There are two kinds of guidances, according to recently appointed Principal Deputy Associate Attorney General Claire McCusker Murray, which should be treated quite differently.[1]  Her explanation is worth quoting at length:

The key is to distinguish between two categories of guidance, the part that mirrors what the law requires and everything else.  The rest might include, for example, language suggesting obligations that go beyond what the law requires, language that represents the agency’s interpretation of an ambiguity in a statute or regulation, or language where the agency is recommending “best practices.”  For the first category, the response is simple:  you’ll want to ensure that your business practices are consistent with the portion of the guidance that mirrors binding law.  For everything else, that’s where you make a good faith risk calculation—really, a business decision, informed by a legal assessment—about whether to follow an agency’s subregulatory guidance, which may be persuasive, or whether to take another lawful approach that differs from the guidance.

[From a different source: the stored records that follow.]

-- ==== Sys2Proof/Machine/Step.lean ====
section
/-!
DEFINITION. The step: an input of the outside if one waits; else the instruction at PC of the thread whose
turn it is; else whatever another unit can do.
-/

namespace Sys2Proof.Machine

/-- The instruction at PC of the current thread, in RUN. -/
def State.instruction (s : State) : Host.Outcome State Fault Refusal :=
  if s.arena.2 ≤ s.cur.pc.toNat then exec .arenaFault s
  else if s.badRange s.fetchAddr 4 then .next (s.trap (.plain 0x0C (BitVec.allOnes 64)))
  else
    let (s, w) := s.fetch
    match decodeBytes (bytesOfWord w) with
    | .ok i => exec i s
    | .error _ => execUnassignedEncoding w s

/-- A turn: a thread of a context being saved is saved at its first opportunity (R261), an L2 slice that holds too many
lines gives one up (R14); else the current thread goes on,
or another unit does. -/
def State.turn (s : State) : Host.Outcome State Fault Refusal :=
  if (s.all.find? s.dueSave).isSome then .next s.saveDue
  else if let some (die, lines) := s.overfull then .next (s.makeRoom die lines)
  else if s.cur.run = .run ∧ s.held = false ∧ s.streak < streakLimit then
    match s.boundary with
    | some s => .next s
    | none => if s.cur.dying then .next ((s.background).getD s) else s.instruction
  else if s.cur.run = .run ∧ s.held = false then .next s.rotate
  else match s.background with
    | some t => .next { t with held := false, streak := 0 }
    | none => if s.cur.run = .run then .next { s with held := false } else .next s

def step (s : State) : Host.Outcome State Fault Refusal :=
  match s.inputs with
  | [] => s.turn
  | x :: rest =>
    let s := { s with inputs := rest }
    match x with
    | .event i => if isEvent i then exec i s else .next s
    | x => .next (s.input x)

/-- The state with a word stored where step fetches its next instruction; where no thread would fetch and
run it, a thread takes the turn that does (log entry 5). An instruction has no bits above the 32 of
its word. -/
def State.withFetchWord (s : State) (_nbits w : Nat) : State :=
  let word : BitVec 32 := BitVec.ofNat 32 w
  let major := bits word.toNat 26 6
  let s := { s with inputs := [], held := false, streak := 0 }
  let s := if s.fetches major then s else s.withLoneThread (loneCore major)
  s.putFetchWord word

end Sys2Proof.Machine
end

She also noted that “When you add deference doctrines like Auer into the mix, there’s a real risk that guidance can, practically speaking, end up having the same effect as regulation.”  As a result, “Unless and until the Supreme Court charts a new course with respect to Auer deference in Kisor v. Wilkie this Term, an important part of that good faith risk calculation will be informed by your legal team’s analysis of whether the guidance at issue is likely to be accorded deference.”

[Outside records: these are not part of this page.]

-- ==== Sys2Proof/Certificates/Slice0/Obligations.lean ====
section
/-!
DEFINITION. The statements for the provers. An instruction's results are stated in the states of
Sys2Proof/Safety.lean; a value that the spec leaves open is a free value, whatever it is (log entry 3).
-/

open Sys2Proof Sys2Proof.Machine

/-! ### Encoding and the step -/

/-- Words of the spec's listings (20_programs_sync.md) decode to the instructions listed beside them. -/
def Obligations.ListedWordsDecode : Prop :=
  decode 0x0EA00001 = .ok (.addi 21 0 1) ∧
  decode 0x8A836000 = .ok (.ld 20 3 3 0 0) ∧
  decode 0x9554A820 = .ok (.atadd 10 20 21 0 0 1 0) ∧
  decode 0x2C8B5000 = .ok (.cmpeq 1 0 11 10) ∧
  decode 0x44800004 = .ok (.br 1 0 4) ∧
  decode 0xA5765A61 = .ok (.waita 11 22 11 2 1 1 0) ∧
  decode 0x8D946040 = .ok (.st 12 20 3 0 64) ∧
  decode 0x09AAA013 = .ok (.ixadd3 13 10 20) ∧
  decode 0x443FFFFC = .ok (.br 0 0 0x3FFFFC)

/-- R60 to R65: the decoder reads back every instruction that the encoder writes.
R60 to R65: a word that decodes is the word of the instruction it decodes to, which is well formed. -/
def Obligations.EncodingRoundTrips : Prop :=
  (∀ i : Instr, encoded i = true → wellFormed i = true → decode (encode i) = .ok i) ∧
  (∀ (w : BitVec 32) (i : Instr), decode w = .ok i → encode i = w ∧ wellFormed i = true ∧ encoded i = true)

/-- A step runs what the word at PC encodes (R67, R298): the decoded instruction, the fate of a word that
decodes to none, or the arena fault; an event of the outside runs before it. The fetch leaves the
thread and memory as they are.
R298: a fetch at or beyond the end of the arena raises the arena fault with PC in `trval`; within it the event
changes nothing. -/
def Obligations.StepRunsTheWord : Prop :=
  ((∀ (s : State) (w : BitVec 32) (i : Instr), s.atWord w → decode w = .ok i →
     step s = exec i s.fetch.1) ∧
   (∀ (s : State) (w : BitVec 32) (f : Fate), s.atWord w → decode w = .error f →
     step s = exec (.unassignedEncoding w) s.fetch.1) ∧
   (∀ s : State, s.fetch.1.cur = s.cur ∧ s.fetch.1.mem = s.mem ∧ s.fetch.1.threads = s.threads ∧
     s.fetch.1.tables = s.tables) ∧
   (∀ s : State, s.inputs = [] → s.all.find? s.dueSave = none → s.overfull = none → s.cur.run = .run → s.held = false →
     s.streak < streakLimit → s.boundary = none → s.cur.dying = false → s.arena.2 ≤ s.cur.pc.toNat → step s = exec .arenaFault s) ∧
   (∀ (s : State) (i : Instr) (rest : List Input), s.inputs = .event i :: rest → isEvent i = true →
     step s = exec i { s with inputs := rest })) ∧
  (∀ s : State, (s.arena.2 ≤ s.cur.pc.toNat → exec .arenaFault s =
       .next (s.trap { code := 4, val := s.cur.pc, elem := none, start := none })) ∧
     (s.cur.pc.toNat < s.arena.2 → exec .arenaFault s = .next s))

/-- R68, R69, R127: an unassigned word poisons s(d) or v(vd) and does nothing else but take its issue slot, `vesr` as it
was, or raises its fault. -/
def Obligations.UnassignedWordFates : Prop :=
  ∀ (s : State) (w : BitVec 32) (major : Nat), bits w.toNat 26 6 = major → s.bare major = true →
    (∀ d, decode w = .error (.poisonS d) →
      exec (.unassignedEncoding w) s = .next ({ s with cur := s.cur.poisonS d }.passed major)) ∧
    (∀ v, decode w = .error (.poisonV v) →
      exec (.unassignedEncoding w) s =
        .next ({ s with cur := s.cur.setV v { s.cur.getV v with tag := 0x1F } }.passed major)) ∧
    (∀ r, decode w = .error (.illegal r) →
      exec (.unassignedEncoding w) s = .next ({ s with failing := none }.threadTrap (illegal w r.toNat))) ∧
    (decode w = .error .noSuitableClass →
      exec (.unassignedEncoding w) s = .next ({ s with failing := none }.threadTrap (noSuitable w false)))

/-! ### Reset, memory and registers -/

/-- R252, R279, R405: what the package holds at power-up. -/
def Obligations.ResetHolds : Prop :=
  (∀ a, readByte State.reset.mem a = 0) ∧
  State.reset.full = [] ∧
  (∀ t c i k, State.reset.table t c i k = 0) ∧
  (∀ core, (State.reset.core core).icache = [] ∧ (State.reset.core core).stashMaps = [] ∧
    (State.reset.core core).tlb = []) ∧
  State.reset.systvec = 0 ∧ State.reset.devfeat = 0x7F ∧ State.reset.pdefault = 50 ∧
  State.reset.all = []

/-- Memory has its canonical form at power-up. -/
def Obligations.ResetMeetsInvariant : Prop :=
  State.reset.Inv

/-- Every step from a state whose memory has its canonical form leads to such a state. -/
def Obligations.EveryStepKeepsInvariant : Prop :=
  ∀ s t : State, s.Inv → step s = .next t → t.Inv

/-- R6, R279: memory read back is what was written, least significant byte first, and every other byte
reads as before.
R110, R111, R114: reads and writes of scalar registers with their poison, of predicates and of masks;
s0 reads 0, p0 reads 1 and m0 reads all ones, whatever is written. -/
def Obligations.ReadsAfterWrites : Prop :=
  (∀ (m : List Host.Cell) (a n v : Nat), Memory.wf m = true →
     readNat (writeNat m a n v) a n = v % 2 ^ (8 * n) ∧
     (∀ k, k < n → readByte (writeNat m a n v) (a + k) = BitVec.ofNat 8 (v / 2 ^ (8 * k))) ∧
     (∀ x, x < a ∨ a + n ≤ x → readByte (writeNat m a n v) x = readByte m x) ∧
     Memory.wf (writeNat m a n v) = true) ∧
  (∀ (t : Thread),
     (∀ d r v p, (t.setS d v p).getS r = if r = 0 then 0 else if r = d then v else t.getS r) ∧
     (∀ d r v p, (t.setS d v p).poisonedS r = if r = 0 then false else if r = d then p else t.poisonedS r) ∧
     (∀ n k b, (t.setP n b).getP k = if k = 0 then true else if k = n then b else t.getP k) ∧
     (∀ n k w, (t.setM n w).getM k =
       if k = 0 then BitVec.allOnes 2048 else if k = n then w else t.getM k) ∧
     (∀ d r x, (t.setV d x).getV r = if r = d then x else t.getV r))

/-- R4, R83, R85, R110: what completing with a scalar result changes: S[d] and the second destination with
their poison, PC, the latch, the window counts and INSTRET, and `vesr`, which a vector instruction sets to 0. Every
other register, predicate, mask,
vector register, control and trap register, and all of memory, is as before. -/
def Obligations.ScalarResultFrame : Prop :=
  ∀ (s : State) (d : BitVec 5) (v : Word) (srcs : List (BitVec 5)) (major : Nat), s.cur.reissue = none →
    let t := (s.written d v srcs).retired major
    let p := srcs.any s.cur.poisonedS
    let copied (r : BitVec 5) : Bool := match s.cur.latch with
      | some l => lDE l && r == lD2 l
      | none => false
    (∀ r, t.cur.getS r = if r = 0 then 0 else if copied r then (if d = 0 then 0 else v)
      else if r = d then v else s.cur.getS r) ∧
    (∀ r, t.cur.poisonedS r = if r = 0 then false else if copied r then (d != 0 && p)
      else if r = d then p else s.cur.poisonedS r) ∧
    t = { s with
      cur := { s.cur with s := t.cur.s, poison := t.cur.poison, pc := s.cur.pc + 4, latch := none, vesr := t.cur.vesr
                          winInstr := t.cur.winInstr, winVec := t.cur.winVec, winMat := t.cur.winMat }
      failing := none
      cores := t.cores } ∧
    t.cur.vesr = (if vectorMajor major = true then 0 else s.cur.vesr) ∧
    (∀ core, t.core core = if core = s.cur.core then { s.core core with counters := (t.core core).counters }
      else s.core core) ∧
    (∀ k : Nat, (t.core s.cur.core).counters[k]?.getD 0 =
      (s.core s.cur.core).counters[k]?.getD 0 + (if k = 0 then 1 else 0))

/-! ### Scalar instructions -/

/-- R161: the two-operand integer instructions.
R161: CLZ, CTZ, POPC and BYTEREV, each by what its result says of the bits of A.
R165: multiply and divide, with the edge cases of its table. -/
def Obligations.IntegerResults : Prop :=
  (∀ (s : State) (d a b : BitVec 5), s.runs 0x02 = true →
     let A := s.cur.getS a
     let B := s.cur.getS b
     let sh := B.toNat % 64
     let gives (i : Instr) (v : Word) : Prop := exec i s = .next ((s.written d v [a, b]).retired 0x02)
     gives (.add d a b) (A + B) ∧ gives (.sub d a b) (A - B) ∧ gives (.and d a b) (A &&& B) ∧
     gives (.or d a b) (A ||| B) ∧ gives (.xor d a b) (A ^^^ B) ∧ gives (.andcm d a b) (A &&& ~~~B) ∧
     gives (.orcm d a b) (A ||| ~~~B) ∧ gives (.eqv d a b) (~~~(A ^^^ B)) ∧
     gives (.sll d a b) (BitVec.ofNat 64 (A.toNat * 2 ^ sh)) ∧
     gives (.srl d a b) (BitVec.ofNat 64 (A.toNat / 2 ^ sh)) ∧
     gives (.sra d a b) (BitVec.ofInt 64 (A.toInt / 2 ^ sh)) ∧
     gives (.rol d a b) (A.rotateLeft sh) ∧ gives (.ror d a b) (A.rotateRight sh) ∧
     gives (.min d a b) (BitVec.ofInt 64 (min A.toInt B.toInt)) ∧
     gives (.max d a b) (BitVec.ofInt 64 (max A.toInt B.toInt)) ∧
     gives (.minn d a b) (BitVec.ofNat 64 (min A.toNat B.toNat)) ∧
     gives (.maxn d a b) (BitVec.ofNat 64 (max A.toNat B.toNat)) ∧
     gives (.ixadd1 d a b) (A * 2 + B) ∧ gives (.ixadd2 d a b) (A * 4 + B) ∧ gives (.ixadd3 d a b) (A * 8 + B)) ∧
  (∀ (s : State) (d a : BitVec 5), s.runs 0x02 = true →
     let A := s.cur.getS a
     let gives (i : Instr) (v : Word) : Prop := exec i s = .next ((s.written d v [a]).retired 0x02)
     (∃ n, n ≤ 64 ∧ (∀ k, k < n → A.getLsbD (63 - k) = false) ∧ (n < 64 → A.getLsbD (63 - n) = true) ∧
       gives (.clz d a) (BitVec.ofNat 64 n)) ∧
     (∃ n, n ≤ 64 ∧ (∀ k, k < n → A.getLsbD k = false) ∧ (n < 64 → A.getLsbD n = true) ∧
       gives (.ctz d a) (BitVec.ofNat 64 n)) ∧
     gives (.popc d a) (BitVec.ofNat 64 ((List.range 64).filter fun k => A.getLsbD k).length) ∧
     (∃ v : Word, (∀ k, k < 8 → v.extractLsb' (8 * k) 8 = A.extractLsb' (8 * (7 - k)) 8) ∧
       gives (.byterev d a) v)) ∧
  (∀ (s : State) (d a b : BitVec 5), s.runs 0x08 = true →
     let A := s.cur.getS a
     let B := s.cur.getS b
     let gives (i : Instr) (v : Word) : Prop := exec i s = .next ((s.written d v [a, b]).retired 0x08)
     gives (.mullo d a b) (BitVec.ofNat 64 (A.toNat * B.toNat)) ∧
     gives (.mulhnn d a b) (BitVec.ofNat 64 (A.toNat * B.toNat / 2 ^ 64)) ∧
     gives (.mulhii d a b) (BitVec.ofInt 64 (A.toInt * B.toInt / 2 ^ 64)) ∧
     gives (.mulhin d a b) (BitVec.ofInt 64 (A.toInt * (B.toNat : Int) / 2 ^ 64)) ∧
     (B = 0 → gives (.quon d a b) 0 ∧ gives (.quoi d a b) 0 ∧ gives (.remn d a b) A ∧ gives (.remi d a b) A) ∧
     (B ≠ 0 →
       gives (.quon d a b) (BitVec.ofNat 64 (A.toNat / B.toNat)) ∧
       gives (.quoi d a b) (BitVec.ofInt 64 (A.toInt.tdiv B.toInt)) ∧
       gives (.remn d a b) (BitVec.ofNat 64 (A.toNat % B.toNat)) ∧
       gives (.remi d a b) (BitVec.ofInt 64 (A.toInt.tmod B.toInt))) ∧
     (A = 0x8000000000000000 → B = BitVec.allOnes 64 →
       gives (.quoi d a b) 0x8000000000000000 ∧ gives (.remi d a b) 0))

We appreciate that Murray used the term “subregulatory guidance” to refer to guidance documents ranging from “Dear Colleague” letters to “Frequently Asked Questions” to bulletins to other informal guidance statements.  Observing that critics have called this litany of materials “regulatory dark matter,” Murray emphasized that under our separation of powers “subregulatory guidance isn’t law—it’s just paper.”

Murray’s remarks on subregulatory guidance continue the welcome effort we have seen from some banking regulators to limit the use of guidance that goes beyond sources of law—statutes and regulations—as the basis of formal or informal enforcement actions.  Much work remains, but we are hopeful that the DOJ’s efforts will influence government agencies to better conform their enforcement efforts with the separation of powers and the rule of law.


[1] Principal Deputy Associate Attorney General Murray delivered her remarks earlier this week at the Compliance Week Annual Conference in Washington, D.C.